Time series data is a set of observations collected through repeated measurements over time. Plotting the points on a graph, one of our axes would always be time. Time series data is everywhere since time is a constituent of everything observable. As the world advances every day with technology, sensors and systems constantly produce a relentless stream of time series data. Data of this nature has numerous applications across a variety of industries. Time series data is data that is observed at different points in time.
This is opposite to cross-sectional data, which observes individuals, companies, etc., at a single point in time. Time-series databases are highly popular and provide a wide spectrum of numerous applications such as stock market analysis, economic and sales forecasting, budget analysis, to name a few. They are also useful for studying natural phenomena like atmospheric pressure, temperature, wind speeds, earthquakes, and medical prediction for treatment. An observed time series can be decomposed into three main components: the trend i.e the long cycle, the seasonal systematic or calendar related movements, and the irregular unsystematic or short term fluctuations.
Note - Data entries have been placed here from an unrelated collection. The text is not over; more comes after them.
-- ==== Sys2Proof/Laws/Keeps.lean ====
section
/-!
SUPPORT. What the operations do to device memory: those that cannot store leave it as it was, and those that can keep it in
canonical form.
-/

set_option linter.unusedTactic false
set_option linter.unreachableTactic false
set_option linter.unusedVariables false

namespace Sys2Proof.Machine

/-- Two states have the same memory. -/
def State.MemAs (a b : State) : Prop := a.mem = b.mem

theorem State.MemAs.refl (a : State) : a.MemAs a := Eq.refl a.mem
theorem State.MemAs.step {a b c : State} (h : a.mem = b.mem) (k : b.MemAs c) : a.MemAs c := Eq.trans h k
theorem State.MemAs.of {a b : State} (h : a.MemAs b) : a.mem = b.mem := h
theorem State.MemOk.of {a : State} (h : a.MemOk) : (Memory.wf a.mem) = true := h
theorem wf_of_mem {a b : State} (e : a.mem = b.mem) (h : State.MemOk b) : State.MemOk a := by
  unfold State.MemOk
  rw [e]
  exact h

/-- An update of another part keeps memory. -/
theorem State.MemAs.mk {b c : State}
    {regs was : List (Nat × Word)}
    {poison : List Nat}
    {now : Nat}
    {freeCtr : Nat}
    {evc : Evc}
    {tmu : Tmu}
    {pwr : Pwr}
    {hbm : Hbm}
    {pcie : Pcie}
    {streams : List Stream}
    {lease : Lease}
    {sup : Support}
    {csu : Csu}
    {engines : List Engine}
    {chans : List Channel}
    {frame : Frame}
    {cmp : Composer}
    {ovl : Overlay}
    {spl : Spl}
    {aux : Aux}
    {cal : Cal}
    {cam : Cam}
    {ehl : Ehl}
    {net : Net}
    {codec : Codec}
    {pending : List Instr}
    (h : b.MemAs c) : (State.mk regs was b.mem poison now freeCtr evc tmu pwr hbm pcie streams lease sup csu engines chans frame cmp ovl spl aux cal cam ehl net codec pending).MemAs c := h
theorem State.MemOk.mk {b : State}
    {regs was : List (Nat × Word)}
    {poison : List Nat}
    {now : Nat}
    {freeCtr : Nat}
    {evc : Evc}
    {tmu : Tmu}
    {pwr : Pwr}
    {hbm : Hbm}
    {pcie : Pcie}
    {streams : List Stream}
    {lease : Lease}
    {sup : Support}
    {csu : Csu}
    {engines : List Engine}
    {chans : List Channel}
    {frame : Frame}
    {cmp : Composer}
    {ovl : Overlay}
    {spl : Spl}
    {aux : Aux}
    {cal : Cal}
    {cam : Cam}
    {ehl : Ehl}
    {net : Net}
    {codec : Codec}
    {pending : List Instr}
    (h : b.MemOk) : (State.mk regs was b.mem poison now freeCtr evc tmu pwr hbm pcie streams lease sup csu engines chans frame cmp ovl spl aux cal cam ehl net codec pending).MemOk := h

theorem State.MemOk.ite {p : Prop} {d : Decidable p} {a b : State} (ha : a.MemOk) (hb : b.MemOk) : (if p then a else b).MemOk := by
  split
  · exact ha
  · exact hb

theorem State.reset_ok : State.reset.MemOk := rfl
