-- ==== Sys2Proof/Laws/Keeps2.lean ====
section
/-!
SUPPORT. What the operations of Damage, Cal, Calrec, Camera, AuxOut, Overlay, Composer, Frame do to device memory: those that cannot store leave it as it was,
and those that can keep it in canonical form.
-/

set_option linter.unusedTactic false
set_option linter.unreachableTactic false
set_option linter.unusedVariables false

namespace Sys2Proof.Machine

theorem State.writeClassMap_wf (s : State) (hm0 : State.MemOk s) :
    State.MemOk (State.writeClassMap s) := by
  unfold State.writeClassMap
  repeat' (first | with_reducible assumption | with_reducible apply State.memWrite_wf | split | dsimp only)

theorem State.takeLight_mem (s : State) (reading : Option (Byte × Byte)) : (State.takeLight s reading).mem = s.mem := by
  show State.MemAs (State.takeLight s reading) s
  unfold State.takeLight
  repeat' (first | with_reducible exact State.MemAs.refl _ | with_reducible assumption | with_reducible apply State.MemAs.step (State.raise_mem ..) | with_reducible apply State.MemAs.step (State.wrN_mem ..) | with_reducible apply State.MemAs.ite | fail_if_no_progress with_reducible refine State.MemAs.mk ?_ | split | dsimp only)

theorem alsReading_mem (reading : Option (Byte × Byte)) (s : State) : (alsReading reading s).mem = s.mem := by
  show State.MemAs (alsReading reading s) s
  unfold alsReading
  repeat' (first | with_reducible exact State.MemAs.refl _ | with_reducible assumption | with_reducible apply State.MemAs.step (State.takeLight_mem ..) | with_reducible apply State.MemAs.step (State.put_mem ..) | with_reducible apply State.MemAs.ite | fail_if_no_progress with_reducible refine State.MemAs.mk ?_ | split | dsimp only)

theorem tileTempWrite_mem (t : Nat) (val : Word) (s : State) : (tileTempWrite t val s).mem = s.mem := by
  show State.MemAs (tileTempWrite t val s) s
  unfold tileTempWrite
  repeat' (first | with_reducible exact State.MemAs.refl _ | with_reducible assumption | with_reducible apply State.MemAs.step (State.wrN_mem ..) | with_reducible apply State.MemAs.ite | fail_if_no_progress with_reducible refine State.MemAs.mk ?_ | split | dsimp only)

theorem State.settleTemps_mem (s : State) : (State.settleTemps s).mem = s.mem := by
  show State.MemAs (State.settleTemps s) s
  unfold State.settleTemps
  repeat' (first | with_reducible exact State.MemAs.refl _ | with_reducible assumption | fail_if_no_progress with_reducible refine State.MemAs.mk ?_ | split | dsimp only)

theorem State.goStale_mem (s : State) (t : Nat) : (State.goStale s t).mem = s.mem := by
  show State.MemAs (State.goStale s t) s
  unfold State.goStale
  repeat' (first | with_reducible exact State.MemAs.refl _ | with_reducible assumption | with_reducible apply State.MemAs.step (State.raiseMask_mem ..) | with_reducible apply State.MemAs.step (State.put_mem ..) | with_reducible apply State.MemAs.ite | split | dsimp only)

theorem tileTempStale_mem (t : Nat) (s : State) : (tileTempStale t s).mem = s.mem := by
  show State.MemAs (tileTempStale t s) s
  unfold tileTempStale
  repeat' (first | with_reducible exact State.MemAs.refl _ | with_reducible assumption | with_reducible apply State.MemAs.step (State.goStale_mem ..) | with_reducible apply State.MemAs.ite | split | dsimp only)

theorem State.evalBand_mem (s : State) (t : Nat) : (State.evalBand s t).mem = s.mem := by
  show State.MemAs (State.evalBand s t) s
  unfold State.evalBand
  repeat' (first | with_reducible exact State.MemAs.refl _ | with_reducible assumption | with_reducible apply State.MemAs.step (State.goStale_mem ..) | with_reducible apply State.MemAs.step (State.raiseMask_mem ..) | with_reducible apply State.MemAs.step (State.put_mem ..) | with_reducible apply State.MemAs.ite | fail_if_no_progress with_reducible refine State.MemAs.mk ?_ | split | dsimp only)

theorem State.latchDrive_mem (s : State) (restores : List Nat) : (State.latchDrive s restores).mem = s.mem := by
  show State.MemAs (State.latchDrive s restores) s
  unfold State.latchDrive
  repeat' (first | with_reducible exact State.MemAs.refl _ | with_reducible assumption | with_reducible apply State.MemAs.step (State.evalBand_mem ..) | with_reducible apply State.MemAs.step (State.putB_mem ..) | with_reducible apply State.MemAs.step (State.put_mem ..) | with_reducible refine foldl_memAs _ (fun _ _ => ?_) ?_ | fail_if_no_progress with_reducible refine State.MemAs.mk ?_ | split | dsimp only)

theorem State.discardRefsets_mem (s : State) : (State.discardRefsets s).mem = s.mem := by
  show State.MemAs (State.discardRefsets s) s
  unfold State.discardRefsets
  repeat' (first | with_reducible exact State.MemAs.refl _ | with_reducible assumption | fail_if_no_progress with_reducible refine State.MemAs.mk ?_ | split | dsimp only)

theorem State.settleRefsets_mem (s : State) : (State.settleRefsets s).mem = s.mem := by
  show State.MemAs (State.settleRefsets s) s
  unfold State.settleRefsets
  repeat' (first | with_reducible exact State.MemAs.refl _ | with_reducible assumption | with_reducible apply State.MemAs.step (State.put_mem ..) | with_reducible refine foldl_memAs _ (fun _ _ => ?_) ?_ | fail_if_no_progress with_reducible refine State.MemAs.mk ?_ | split | dsimp only)

theorem State.setPending_mem (s : State) (l : List Nat) : (State.setPending s l).mem = s.mem := by
  show State.MemAs (State.setPending s l) s
  unfold State.setPending
  repeat' (first | with_reducible exact State.MemAs.refl _ | with_reducible assumption | with_reducible apply State.MemAs.step (State.wrN_mem ..) | fail_if_no_progress with_reducible refine State.MemAs.mk ?_ | split | dsimp only)

theorem State.repairCorr_wf (s : State) (gr : Nat) (hm0 : State.MemOk s) :
    State.MemOk (State.repairCorr s gr) := by
  unfold State.repairCorr
  repeat' (first | with_reducible assumption | with_reducible apply wf_of_mem (State.setPending_mem ..) | with_reducible apply wf_of_mem (State.mapPoison_mem ..) | with_reducible apply State.memWrite_wf | with_reducible apply wf_of_mem (State.notePoisonRead_mem ..) | with_reducible refine foldl_wf _ (fun _ _ _ => ?_) _ _ ?_ | with_reducible apply State.MemOk.ite | fail_if_no_progress with_reducible refine State.MemOk.mk ?_ | split | dsimp only)

theorem State.derive_mem (s : State) (gr : Nat) : (State.derive s gr).mem = s.mem := by
  show State.MemAs (State.derive s gr) s
  unfold State.derive
  repeat' (first | with_reducible exact State.MemAs.refl _ | with_reducible assumption | with_reducible apply State.MemAs.step (State.setPending_mem ..) | with_reducible apply State.MemAs.step (State.raiseOnce_mem ..) | with_reducible apply State.MemAs.step (State.count_mem ..) | with_reducible apply State.MemAs.ite | split | dsimp only)
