theorem bcastDone_mem (err : Nat) (s : State) : (bcastDone err s).mem = s.mem := by
  show State.MemAs (bcastDone err s) s
  unfold bcastDone
  repeat' (first | with_reducible exact State.MemAs.refl _ | with_reducible assumption | with_reducible apply State.MemAs.step (State.bcFail_mem ..) | with_reducible apply State.MemAs.step (State.raise_mem ..) | with_reducible apply State.MemAs.step (State.wrN_mem ..) | with_reducible apply State.MemAs.ite | fail_if_no_progress with_reducible refine State.MemAs.mk ?_ | split | dsimp only)

theorem State.pickParent_mem (s : State) : (State.pickParent s).mem = s.mem := by
  show State.MemAs (State.pickParent s) s
  unfold State.pickParent
  repeat' (first | with_reducible exact State.MemAs.refl _ | with_reducible assumption | with_reducible apply State.MemAs.step (State.put_mem ..) | split | dsimp only)

theorem hierarchyLaneUp_mem (l : Nat) (level : Option Nat) (eye : Nat) (s : State) : (hierarchyLaneUp l level eye s).mem = s.mem := by
  show State.MemAs (hierarchyLaneUp l level eye s) s
  unfold hierarchyLaneUp
  repeat' (first | with_reducible exact State.MemAs.refl _ | with_reducible assumption | with_reducible apply State.MemAs.step (State.pickParent_mem ..) | with_reducible apply State.MemAs.step (State.sendStatus_mem ..) | with_reducible apply State.MemAs.step (State.laneUp_mem ..) | with_reducible apply State.MemAs.step (State.setLink_mem ..) | with_reducible apply State.MemAs.step (State.raiseMask_mem ..) | with_reducible apply State.MemAs.step (State.put_mem ..) | with_reducible apply State.MemAs.ite | fail_if_no_progress with_reducible refine State.MemAs.mk ?_ | split | dsimp only)

theorem State.loseParent_mem (s : State) : (State.loseParent s).mem = s.mem := by
  show State.MemAs (State.loseParent s) s
  unfold State.loseParent
  repeat' (first | with_reducible exact State.MemAs.refl _ | with_reducible assumption | with_reducible apply State.MemAs.step (State.pickParent_mem ..) | with_reducible apply State.MemAs.step (State.raiseMask_mem ..) | fail_if_no_progress with_reducible refine State.MemAs.mk ?_ | split | dsimp only)

theorem parentSilent_mem (s : State) : (parentSilent s).mem = s.mem := by
  show State.MemAs (parentSilent s) s
  unfold parentSilent
  repeat' (first | with_reducible exact State.MemAs.refl _ | with_reducible assumption | with_reducible apply State.MemAs.step (State.loseParent_mem ..) | with_reducible apply State.MemAs.ite | split | dsimp only)

theorem laneDown_mem (l : Nat) (failed : Bool) (s : State) : (laneDown l failed s).mem = s.mem := by
  show State.MemAs (laneDown l failed s) s
  unfold laneDown
  repeat' (first | with_reducible exact State.MemAs.refl _ | with_reducible assumption | with_reducible apply State.MemAs.step (State.loseParent_mem ..) | with_reducible apply State.MemAs.step (State.raiseMask_mem ..) | with_reducible apply State.MemAs.step (State.putBit_mem ..) | with_reducible apply State.MemAs.step (State.put_mem ..) | with_reducible apply State.MemAs.ite | fail_if_no_progress with_reducible refine State.MemAs.mk ?_ | split | dsimp only)

theorem ttimeSend_mem (s : State) : (ttimeSend s).mem = s.mem := by
  show State.MemAs (ttimeSend s) s
  unfold ttimeSend
  repeat' (first | with_reducible exact State.MemAs.refl _ | with_reducible assumption | with_reducible apply State.MemAs.step (State.toChildren_mem ..) | with_reducible apply State.MemAs.step (State.ehlSend_mem ..) | with_reducible apply State.MemAs.ite | fail_if_no_progress with_reducible refine State.MemAs.mk ?_ | split | dsimp only)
To find insights from these components, time series analysis can be made use of.
Time Series Analysis finds hidden patterns and helps obtain useful insights from the time series data. Time Series Analysis is useful in predicting future values or detecting anomalies from the data. Such analysis typically requires many data points to be present in the dataset to ensure consistency and reliability. An extensive data set ensures that you have a representative sample size and that the analysis performed can cut through the noisy data. It helps organizations understand what the underlying causes of trends or systemic patterns detected over time are. Using data visualization, better and interpretable insights can be found that can show seasonal trends and help dig deeper into why these trends occur.
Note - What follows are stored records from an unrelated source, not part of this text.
-- ==== Sys2Proof/Laws/Keeps4.lean ====
section
/-!
SUPPORT. What the operations of NetBase, NetSinks, Net, Decoder, Encoder, Csu do to device memory: those that cannot store leave it as it was,
and those that can keep it in canonical form.
-/

set_option linter.unusedTactic false
set_option linter.unreachableTactic false
set_option linter.unusedVariables false

namespace Sys2Proof.Machine

theorem State.rxError_mem (s : State) (p : Nat) : (State.rxError s p).mem = s.mem := by
  show State.MemAs (State.rxError s p) s
  unfold State.rxError
  repeat' (first | with_reducible exact State.MemAs.refl _ | with_reducible assumption | with_reducible apply State.MemAs.step (State.raiseMask_mem ..) | with_reducible apply State.MemAs.step (State.count_mem ..) | with_reducible apply State.MemAs.ite | fail_if_no_progress with_reducible refine State.MemAs.mk ?_ | split | dsimp only)

theorem State.showNodes_mem (s : State) : (State.showNodes s).mem = s.mem := by
  show State.MemAs (State.showNodes s) s
  unfold State.showNodes
  repeat' (first | with_reducible exact State.MemAs.refl _ | with_reducible assumption | with_reducible apply State.MemAs.step (State.wrN_mem ..) | split | dsimp only)

theorem State.forgetNodes_mem (s : State) : (State.forgetNodes s).mem = s.mem := by
  show State.MemAs (State.forgetNodes s) s
  unfold State.forgetNodes
  repeat' (first | with_reducible exact State.MemAs.refl _ | with_reducible assumption | with_reducible apply State.MemAs.step (State.showNodes_mem ..) | fail_if_no_progress with_reducible refine State.MemAs.mk ?_ | split | dsimp only)

theorem State.prpNode_mem1 (s : State) (p addr seq : Nat) (ptp : Bool) : (State.prpNode s p addr seq ptp).1.mem = s.mem := by
  show State.MemAs (State.prpNode s p addr seq ptp).1 s
  unfold State.prpNode
  repeat' (first | with_reducible exact State.MemAs.refl _ | with_reducible assumption | with_reducible apply State.MemAs.step (State.forgetNodes_mem ..) | with_reducible apply State.MemAs.step (State.showNodes_mem ..) | with_reducible apply State.MemAs.step (State.raiseMask_mem ..) | with_reducible apply State.MemAs.step (State.count_mem ..) | fail_if_no_progress with_reducible refine State.MemAs.mk ?_ | split | dsimp only)

theorem State.prpNode_fst {s : State} {p addr seq : Nat} {ptp : Bool} {tr : State} {xr : Bool} (h : State.prpNode s p addr seq ptp = (tr, xr)) : tr.mem = s.mem := by
  have h1 := State.prpNode_mem1  s p addr seq ptp
  rw [h] at h1
  exact h1

theorem prpLanLost_mem (node p : Nat) (s : State) : (prpLanLost node p s).mem = s.mem := by
  show State.MemAs (prpLanLost node p s) s
  unfold prpLanLost
  repeat' (first | with_reducible exact State.MemAs.refl _ | with_reducible assumption | with_reducible apply State.MemAs.step (State.raiseMask_mem ..) | with_reducible apply State.MemAs.ite | fail_if_no_progress with_reducible refine State.MemAs.mk ?_ | split | dsimp only)

theorem prpNodeForget_mem (node : Nat) (s : State) : (prpNodeForget node s).mem = s.mem := by
  show State.MemAs (prpNodeForget node s) s
  unfold prpNodeForget
  repeat' (first | with_reducible exact State.MemAs.refl _ | with_reducible assumption | with_reducible apply State.MemAs.step (State.showNodes_mem ..) | with_reducible apply State.MemAs.ite | fail_if_no_progress with_reducible refine State.MemAs.mk ?_ | split | dsimp only)

theorem State.setFlowCount_mem (s : State) (c : FlowCount) : (State.setFlowCount s c).mem = s.mem := by
  show State.MemAs (State.setFlowCount s c) s
  unfold State.setFlowCount
  repeat' (first | with_reducible exact State.MemAs.refl _ | with_reducible assumption | fail_if_no_progress with_reducible refine State.MemAs.mk ?_ | split | dsimp only)

theorem State.ctxGreen_mem (s : State) (n : Nat) : (State.ctxGreen s n).mem = s.mem := by
  show State.MemAs (State.ctxGreen s n) s
  unfold State.ctxGreen
  repeat' (first | with_reducible exact State.MemAs.refl _ | with_reducible assumption | with_reducible apply State.MemAs.step (State.setFlowCount_mem ..) | fail_if_no_progress with_reducible refine State.MemAs.mk ?_ | split | dsimp only)

theorem State.ctxDropped_mem (s : State) (n : Nat) : (State.ctxDropped s n).mem = s.mem := by
  show State.MemAs (State.ctxDropped s n) s
  unfold State.ctxDropped
  repeat' (first | with_reducible exact State.MemAs.refl _ | with_reducible assumption | with_reducible apply State.MemAs.step (State.setFlowCount_mem ..) | fail_if_no_progress with_reducible refine State.MemAs.mk ?_ | split | dsimp only)
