/-- The two bits that show a frame in progress are set, and only fields beside them are written after them. -/
theorem State.frameOpened_active (s : State) (forced : Bool) :
    (s.frameOpened forced).on SPL_STATUS_FRAME_ACTIVE = true ∧ (s.frameOpened forced).on CMP_FRAME_STATUS_ACTIVE = true := by
  have hspl (w : Word) : SPL_STATUS_FRAME_ACTIVE.ext (SPL_STATUS_FRAME_ACTIVE.ins w 1) = 1 :=
    Fld.ext_ins _ w 1 (by decide) (by decide)
  have hcmp (w : Word) (x : Nat) : CMP_FRAME_STATUS_ACTIVE.ext
      (CMP_FRAME_STATUS_WAIT_HELD.ins (CMP_FRAME_STATUS_FORCED.ins (CMP_FRAME_STATUS_ACTIVE.ins w 1) x) 0) = 1 := by
    rw [Fld.ext_ins_disjoint _ _ _ _ (by decide) (by decide) (by decide),
      Fld.ext_ins_disjoint _ _ _ _ (by decide) (by decide) (by decide), Fld.ext_ins _ _ _ (by decide) (by decide)]
    rfl
  cases forced <;>
    simp [State.frameOpened, State.on, State.get, State.raiseIf_rd, State.rd_put, State.count, State.countN, State.putB, hspl, hcmp]

theorem State.frameOpened_counts (s : State) (forced : Bool) :
    (s.frameOpened forced).rdN CMP_FRAME_START_CNT = min (s.rdN CMP_FRAME_START_CNT + 1) 0xFFFFFFFF
      ∧ (s.frameOpened forced).rdN CMP_FRAME_FORCED_CNT
        = (if forced then min (s.rdN CMP_FRAME_FORCED_CNT + 1) 0xFFFFFFFF else s.rdN CMP_FRAME_FORCED_CNT) := by
  cases forced <;> simp [State.frameOpened, State.rdN, State.raiseIf_rd, State.rd_put, State.count, State.countN, State.putB]

theorem State.frameOpened_setup (s : State) (forced : Bool) :
    (s.frameOpened forced).frame.setup = true ∧ (s.frameOpened forced).frame.startAt = s.now := ⟨rfl, rfl⟩

/-! ## The end of the set-up (R146, R149, R150) -/

/-- The set-up of a frame ends: its results, its queue, the shares and runs of the channels, and the windows. -/
def State.setupEnded (s : State) : State :=
  ((((State.showSetup { s with frame := { s.frame with setup := false } }).formQueue).shareOut).settleQueue).closeWindows

theorem frameSetupDone_engines {s : State} (hset : s.frame.setup = true) (he : ∃ c < 4, s.get (CH_STATUS_SYNTH_ENGINES c) ≠ 0) :
    frameSetupDone s = s.setupEnded := by
  have hall : ¬(List.range 4).all (fun c => s.get (CH_STATUS_SYNTH_ENGINES c) == 0) = true := by
    obtain ⟨c, hc, hne⟩ := he
    intro h
    exact hne (by simpa using List.all_eq_true.mp h c (List.mem_range.mpr hc))
  simp only [frameSetupDone, hset, hall, Bool.not_true, Bool.false_eq_true, ↓reduceIte, State.setupEnded]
The different types of models and analyses that can be created through time series analysis are:
- Classification: To Identify and assign categories to the data.
- Curve fitting: Plot the data along a curve and study the relationships of variables present within the data.
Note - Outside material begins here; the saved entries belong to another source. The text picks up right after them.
/-- What accompanies a detected crossing: the interval since the last crossing that counts on the same phase
(R442), the PTP counter at the instant, both in units of 125 ps, and T_out in ticks of 32.768 kHz (R27). -/
structure CrossingInput where
  ival : Nat
  cap : Nat
  tOut : Nat
  deriving DecidableEq, Repr

/-- An AES key length, and the operations of an AES job with their lengths in bytes; for key wrap and unwrap the number of 64-bit
blocks of the key data (R314). -/
inductive AesKey where
  | k128 | k192 | k256
  deriving DecidableEq, Repr
inductive AesJob where
  | ctr (p : Nat)
  | gcm (a p : Nat)
  | ccm (a p : Nat)
  | cmac (m : Nat)
  | wrap (n : Nat)
  deriving DecidableEq, Repr

/-- A firmware job on an engine (R312): on AES0 or AES1 with whether the previous job used the same key and the bytes of decrypted
output that it releases, a number of Keccak permutations on HASH, or an operation of the PQC engine (R324). -/
inductive EngineJob where
  | aes (second : Bool) (key : AesKey) (sameKey : Bool) (job : AesJob) (release : Nat)
  | hash (perms : Nat)
  | sign | verify | encaps | decaps
  deriving DecidableEq, Repr

/-- What work needs of the module's own units (R38): stripe programs of the ledger (R242), flow points of an FCA lane (R163), an engine
job, a frame on ETH0 or ETH1 (R260), and ticks of the control cores or of PCI Express (log 36). -/
inductive Need where
  | programs (n : Nat)
  | points (lane : Fin 16) (n : Nat)
  | engine (job : EngineJob)
  | frame (second : Bool) (octets : Nat)
  | cores (ticks : Nat)
  | pcie (ticks : Nat)
  deriving DecidableEq, Repr

/-- What an exchange is started for (R76, R109, R133): an admitted obligation by its ID; a poll that the firmware's poll
schedule creates as a CUSTODY obligation with a deadline (R37), with the octets of records that its response is expected to carry
(log 39) and what it needs beside its lane (log 36); or firmware records in capacity admitted to no one. -/
inductive Work where
  | obligation (id : Nat)
  | poll (node deadline up : Nat) (units : List Need)
  | spare (node : Nat)
  deriving DecidableEq, Repr

/-- A balance parameter: the insulation coefficient of a class, an ambient temperature, a correlation coefficient
(Table 10.13). -/
inductive BalanceParam where
  | insulation
  | ambient (j : Fin 4)
  | correlation
  deriving DecidableEq, Repr

/-- What a read of a flash stripe finds (R250, R254, R255): the highest number of bit errors corrected in a codeword
and how many codewords were corrected, a page rebuilt from parity, or the dies whose pages cannot be rebuilt. -/
inductive StripeRead where
  | corrected (n words : Nat)
  | rebuilt
  | failed (die : Fin 8)
  | lost (dies : BitVec 8) (supplied : List (BitVec 64))
  deriving DecidableEq, Repr

/-- An error in a word of the DRAM (R233): corrected, or uncorrectable in one copy of a charged record or elsewhere. -/
inductive DramError where
  | corrected
  | charged
  | elsewhere
  deriving DecidableEq, Repr

/-- The symbols of a line frame as the FFT gives them (R60, R63): the SNR weight of each carrier, measured on the preamble; the
carrier phases of the last preamble symbol; and those of the header symbols and of the payload symbols. Phases are in 1/65536 of a
turn. -/
structure LineSymbols where
  weights : List Nat
  reference : List Nat
  header : List (List Nat)
  body : List (List Nat)
  deriving DecidableEq, Repr

/-- A line frame at the receiver (R60 to R67), at the end of which the command comes: the 32-bit header, the preamble SNR in 0.25 dB,
for each payload symbol its samples and its SNR, the payload octets, the check received behind them, and whether the KLP MIC
verifies under the counter of R79. `ago` is how many cycles before the present one the frame began, `search` holds the samples of
preamble search, `head` those of each header symbol, and where `raw` gives the symbols, header, payload and check are decoded from
them. `found` is false where the search has ended without a frame: only its samples have passed the receiver then (R65). -/
structure LineRx where
  header : BitVec 32
  snr : Int
  syms : List (List Int × Int)
  payload : List Byte
  check : BitVec 16
  micOk : Bool
  ago : Nat := 0
  search : List Int := []
  head : List (List Int) := []
  found : Bool := true
  raw : Option LineSymbols := none
  deriving DecidableEq, Repr

/-- A join request (Tables 4.2 and 5.5): the medium, 1 line and 2 air, and the lane on which it came; its serial, range
octet, capabilities and nonce; the repeaters through which it came, nearest the module first; and the PAN identifier of an air frame
(R99). -/
structure JoinRequest where
  medium : Nat
  lane : Nat
  serial : Nat
  range : Nat
  caps : Nat
  nonce : Nat
  via : List Nat
  pan : Nat := 0
  deriving DecidableEq, Repr

/-- A pilot symbol at the receiver (R91, R93): its normalised correlation in 1/256, the rotation of its lower sub-band
in π/8, and whether its upper sub-band carries a failure report. -/
structure PilotRx where
  corr : Nat
  rot : Nat
  fail : Bool
  deriving DecidableEq, Repr

/-- An air frame at the receiver (R95, R99, R100, R103): its level in 0.25 dBm; the PHR and MAC options it uses, a mode switch among them; the
source, as a short address or by extended address; its security level, key index and counter and whether its MIC verifies;
its MAC sequence number; the sweep time of its first preamble octet; the KAP payload in plain; its PAN identifier; and its key identifier
mode and whether its frame counter is suppressed. -/
structure AirRx where
  rssi : Int
  fec : Bool
  shortFcs : Bool
  modeSwitch : Bool := false
  fcsOk : Bool
  version : Nat
  macType : Nat
  short : Option (BitVec 13)
  ext : Nat
  level : Nat
  keyIdx : Nat
  counter : Nat
  micOk : Bool
  macSeq : Nat
  start : Nat
  kap : List Byte
  pan : Nat
  keyMode : Nat := 1
  noCounter : Bool := false
  deriving DecidableEq, Repr

/-- The commanded sample schedule of a stream (R131): sample n falls at EFF + SOFS + n × SINT : SANG. -/
structure StreamSched where
  sint : Nat
  sofs : Nat
  sang : Nat
  eff : Nat
  deriving DecidableEq, Repr

/-- An item that the STANDBY twin receives over the Pairs link (Table 16.2): a journal record under its ACTIVE RSN; the entries
of the tables that are mirrored, whole; the counter reserve blocks of a key; the outcome of an obligation; the sweep time of
a channel's last evaluated point; the end of the working state that opens a sync (R331). -/
inductive MirrorItem where
  | record (rsn cls leaf leafRsn : Nat) (payload : List Byte)
  | channel (ch : Nat) (b : Machine.BillChan)
  | program (n : Nat) (x : Machine.Program)
  | account (n : Nat) (x : Machine.Account)
  | instant (id : Nat) (x : Option Machine.Instant)
  | session (sid : Nat) (x : Machine.Session)
  | obligation (idx : Nat) (o : Machine.Obligation)
  | outcome (idx place : Nat) (e : Machine.OutcomeEntry)
  | node (id : Nat) (n : Machine.Node)
  | key (key : Nat) (blocks : Nat)
  | evaluated (ch at' : Nat)
  deriving DecidableEq, Repr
- Descriptive analysis: Help Identify certain patterns in time-series data such as trends, cycles, or seasonal variation.
- Explanative analysis: To understand the data and its relationships, the dependent features, and cause and effect and its tradeoff.
- Exploratory analysis: Describe and focus on the main characteristics of the time series data, usually in a visual format.
- Forecasting: Predicting future data based on historical trends. Using the historical data as a model for future data and predicting scenarios that could happen along with the future plot points.
- Intervention analysis: The Study of how an event can change the data.
- Segmentation: Splitting the data into segments to discover the underlying properties from the source information.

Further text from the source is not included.